In orthopaedic surgery, the exact construct of an external fixation device needs to be adjusted to fit shapes and sizes of patient populations. A typical device is composed of bars, pins and clamps. Often, large body sizes require large pin spacing as well as deep pin insertion depth to achieve a good fixation or alignment. As a result, different patients may have different device configurations. Therefore, the effect of different insertion depth and pin spacing on device tip heating shall be investigated. In most practices, the connecting bars are made of metal to retain mechanical strength. Recently, other materials, such as carbon-fiber and plastic glass have been proposed/tested for such purposes. Therefore, the effects of using different connecting bar in MRI heating shall also be investigated. In this work, a comprehensive study of the external fixation construct parameters on the effect of MRI RF induced heating will be performed to understand the heating mechanism.

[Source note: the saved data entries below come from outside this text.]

/-! ### Steps -/

/-- The step of element e of the current region with a kind and operation: markers at its ports are met first (R101, R135). -/
def State.elemStep (s : State) (kind op e : Nat) : Out := .next ((s.marks s.cur 300).fireFirst s.cur (·.elemAt kind op e) none)

/-- ROUTER_MOVE: the router of a link, numbered over the loaded configurations in order. -/
def moveLink (stamp : Nat) : List Inst → Nat → List Inst
  | [], _ => []
  | i :: is, n =>
    if n < i.links.length then { i with links := i.links.modify n (fun l => l.move stamp) } :: is
    else i :: moveLink stamp is (n - i.links.length)

end Sys2Proof.Machine
end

In this numerical investigation, the modeling/simulation procedure consists of the following four parts: (1) the development of the transmit RF coil, (2) the appropriate placement of device inside the ASTM phantom, (3) the electromagnetic simulations, and (4) the thermal simulations.

To model the clinical relevant RF coils, two high pass RF transmit body coils were developed as shown in Figure 1. The top two models represent a 1.5-T RF coil and the bottom two models represent a 3-T RF coil. A physical coil is usually difficult to model because it requires the information of the detailed RF coil size, including the shape and size of the individual rungs and end-rings, and it takes much longer simulation time to reach the steady state of the simulation. It has been shown that using a non-physical coil could significantly reduce the simulation time while providing the same result as that from a physical coil. Thus, rather than modeling the exact physical coil, the non-physical coil are modeled in this study [10, 15]. The non-physical RF coils are modeled using SEMCAD X [16]. The diameter of the RF coil is 63 cm. The height of the RF coil is 65 cm. The eight parallel red lines or the rungs are one dimensional line current sources. The blue lines or the end rings on top and bottom of the RF coils are capacitors which are also modeled as one dimensional line segments. The capacitance value is determined from several broadband simulations so that the second highest resonant frequency was adjusted to 64 MHz for 1.5-Tesla and 128 MHz for 3-Tesla systems [2]. The detailed steps are: set an initial capacitance value for all capacitors on end rings and add a broadband pulse signal on one single rung. The other seven rungs are modeled as zero ohm resistors. After the simulation is finished, the power spectrum is extracted. If the second highest resonant frequency is not at appropriate resonant frequencies, the capacitance value needs to be adjusted. After 3-To 5 broadband simulations, the second highest resonant frequency needs to be located at 64 MHz (for 1.5-T) as shown in Figure 2. From this study, the capacitance value for the end ring tuning capacitor is 7.2 pF for 1.5-Tesla RF coil and 1.3 pF for 3-Tesla RF coil. Figure 3 shows the electric and magnetic field distribution at the coil center inside the RF coil. The electric field is centrosymmetric and decreasing along the radial direction. The magnetic field is uniformly distributed. From Figure 2 and Figure 3, it is concluded that the RF coils are operating at the right resonant mode and the field patterns are also correct. Thus, the RF coils can be used for the following simulation studies.

Figure 1
figure 1

1.5-Tesla RF Coil (Top) and 3-Tesla RF Coil (Bottom) Models in SEMCAD.

Figure 2
figure 2

The power spectrum of 1.5-Tesla MRI RF coil excited by broadband signal with end ring tuning capacitance = 7.2 pF.

Figure 3
figure 3

Electric Field (Left) and Magnetic Field (Right) distributions at center plane of MRI RF Coil.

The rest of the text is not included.